◆ Problem statement ◆
All of the lines below should be printed again exactly as they are.

================

/-! ### The fold (R364) -/

/-- One row folded into a column: `v` is the value row, when it is homed here. -/
def foldRow (d : Body) (c : Col) (s : Word) (exc : Bool) (v : Option Nat) : Col :=
  let mn := max32 c.m s
  let k := expDiff c.m mn
  let p := expDiff s mn
  let o := (List.range (descDim d)).zip c.o |>.map fun x =>
    match v with
    | some row => add32 (mul32 x.2 k) (rnd32 ((val32 p).mul (rowElem (descVfmt d) (descDim d) row x.1)))
    | none => mul32 x.2 k
  { c with m := mn, mexc := if mn = c.m then c.mexc else exc, l := add32 (mul32 c.l k) p, o, folded := c.folded + 1 }

/-- The larger of two magnitudes m·2^e. -/
def maxMag (a b : Nat × Int) : Nat × Int :=
  if (Fv.fin false a.1 a.2).less (.fin false b.1 b.2) then b else a

/-- VLIM of a value row (R372): the largest over its blocks. -/
def rowLim (f dim row : Nat) : Nat × Int :=
  (List.range (dim / 32)).foldl (fun a b => match blockLim f dim row b with
    | .fin _ m e => maxMag a (m, e)
    | _ => a) (0, 0)

/-- A column takes a row: its score joins the others, or it is folded (R364, R369). -/
def Col.add (c : Col) (d : Body) (h : HeldRow) : Col :=
  if descFused d then { foldRow d c h.s h.exc h.v with pois := c.pois || h.pois }
  else { c with scores := c.scores ++ [(⟨h.row, if h.pois then 0x7FC00000 else h.s, h.pois, h.exc || h.pois⟩ : Score)]
                pois := c.pois || h.pois }

/-- A row whose rerun failed: poisoned, and folded no further (R374). -/
def Col.fail (c : Col) (d : Body) (row : Nat) : Col :=
  if descFused d then { c with pois := true }
  else { c with scores := c.scores ++ [(⟨row, 0x7FC00000, true, true⟩ : Score)], pois := true }

/-- The column after a check that passed: no row is held (R373). -/
def Col.checked (c : Col) : Col :=
  { c with held := [], base := { scores := c.scores, m := c.m, mexc := c.mexc, l := c.l, o := c.o, folded := c.folded
                                 pois := c.pois } }

/-- The column as it stood after the last check that passed (R374). -/
def Col.restored (c : Col) : Col :=
  { c with scores := c.base.scores, m := c.base.m, mexc := c.base.mexc, l := c.base.l, o := c.base.o, folded := c.base.folded
           pois := c.base.pois }

/-- The rows held are run again: those that `again` names failed, the others are released (R374). -/
def Col.rerun (c : Col) (d : Body) (again : BitVec 16) : Col :=
  (((List.range c.held.length).zip c.held).foldl (fun (a : Col) x => if bit again x.1 then a.fail d x.2.row else a.add d x.2)
    c.restored).checked

/-- The checks of a folded column fail: weight, running maximum, running sum, output (R372). -/
def foldFails (before after : Col) (s : Word) : Bool :=
  let one : Fv := .fin false 1 0
  let p := val32 (expDiff s after.m)
  let lim := ((val32 after.l).mul (.fin false after.vlim.1 after.vlim.2)).mul slack
  one.less p || p.less (.fin false 0 0) || (val32 after.m).less (val32 before.m) || (val32 after.l).less one ||
    (Fv.fin false after.folded 0).less (val32 after.l) || after.o.any fun x => lim.less (val32 x).abs

/-! ### A row on its column (R371 to R375) -/

/-- Column cycles of one row, in eighths (R375). -/
def rowCost (d : Body) : Nat :=
  let dim := descDim d
  if descFused d then Nat.max (Nat.max (8 * dim / macs (descKfmt d)) (8 * dim / 128)) ((descKstride d + descVstride d) / 32)
  else Nat.max (8 * dim / macs (descKfmt d)) (descKstride d / 32)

================

◆ Solution to this task ◆
/-! ### The fold (R364) -/

/-- One row folded into a column: `v` is the value row, when it is homed here. -/
def foldRow (d : Body) (c : Col) (s : Word) (exc : Bool) (v : Option Nat) : Col :=
  let mn := max32 c.m s
  let k := expDiff c.m mn
  let p := expDiff s mn
  let o := (List.range (descDim d)).zip c.o |>.map fun x =>
    match v with
    | some row => add32 (mul32 x.2 k) (rnd32 ((val32 p).mul (rowElem (descVfmt d) (descDim d) row x.1)))
    | none => mul32 x.2 k
  { c with m := mn, mexc := if mn = c.m then c.mexc else exc, l := add32 (mul32 c.l k) p, o, folded := c.folded + 1 }

/-- The larger of two magnitudes m·2^e. -/
def maxMag (a b : Nat × Int) : Nat × Int :=
  if (Fv.fin false a.1 a.2).less (.fin false b.1 b.2) then b else a

/-- VLIM of a value row (R372): the largest over its blocks. -/
def rowLim (f dim row : Nat) : Nat × Int :=
  (List.range (dim / 32)).foldl (fun a b => match blockLim f dim row b with
    | .fin _ m e => maxMag a (m, e)
    | _ => a) (0, 0)

/-- A column takes a row: its score joins the others, or it is folded (R364, R369). -/
def Col.add (c : Col) (d : Body) (h : HeldRow) : Col :=
  if descFused d then { foldRow d c h.s h.exc h.v with pois := c.pois || h.pois }
  else { c with scores := c.scores ++ [(⟨h.row, if h.pois then 0x7FC00000 else h.s, h.pois, h.exc || h.pois⟩ : Score)]
                pois := c.pois || h.pois }

/-- A row whose rerun failed: poisoned, and folded no further (R374). -/
def Col.fail (c : Col) (d : Body) (row : Nat) : Col :=
  if descFused d then { c with pois := true }
  else { c with scores := c.scores ++ [(⟨row, 0x7FC00000, true, true⟩ : Score)], pois := true }

/-- The column after a check that passed: no row is held (R373). -/
def Col.checked (c : Col) : Col :=
  { c with held := [], base := { scores := c.scores, m := c.m, mexc := c.mexc, l := c.l, o := c.o, folded := c.folded
                                 pois := c.pois } }

/-- The column as it stood after the last check that passed (R374). -/
def Col.restored (c : Col) : Col :=
  { c with scores := c.base.scores, m := c.base.m, mexc := c.base.mexc, l := c.base.l, o := c.base.o, folded := c.base.folded
           pois := c.base.pois }

/-- The rows held are run again: those that `again` names failed, the others are released (R374). -/
def Col.rerun (c : Col) (d : Body) (again : BitVec 16) : Col :=
  (((List.range c.held.length).zip c.held).foldl (fun (a : Col) x => if bit again x.1 then a.fail d x.2.row else a.add d x.2)
    c.restored).checked

/-- The checks of a folded column fail: weight, running maximum, running sum, output (R372). -/
def foldFails (before after : Col) (s : Word) : Bool :=
  let one : Fv := .fin false 1 0
  let p := val32 (expDiff s after.m)
  let lim := ((val32 after.l).mul (.fin false after.vlim.1 after.vlim.2)).mul slack
  one.less p || p.less (.fin false 0 0) || (val32 after.m).less (val32 before.m) || (val32 after.l).less one ||
    (Fv.fin false after.folded 0).less (val32 after.l) || after.o.any fun x => lim.less (val32 x).abs

/-! ### A row on its column (R371 to R375) -/

/-- Column cycles of one row, in eighths (R375). -/
def rowCost (d : Body) : Nat :=
  let dim := descDim d
  if descFused d then Nat.max (Nat.max (8 * dim / macs (descKfmt d)) (8 * dim / 128)) ((descKstride d + descVstride d) / 32)
  else Nat.max (8 * dim / macs (descKfmt d)) (descKstride d / 32)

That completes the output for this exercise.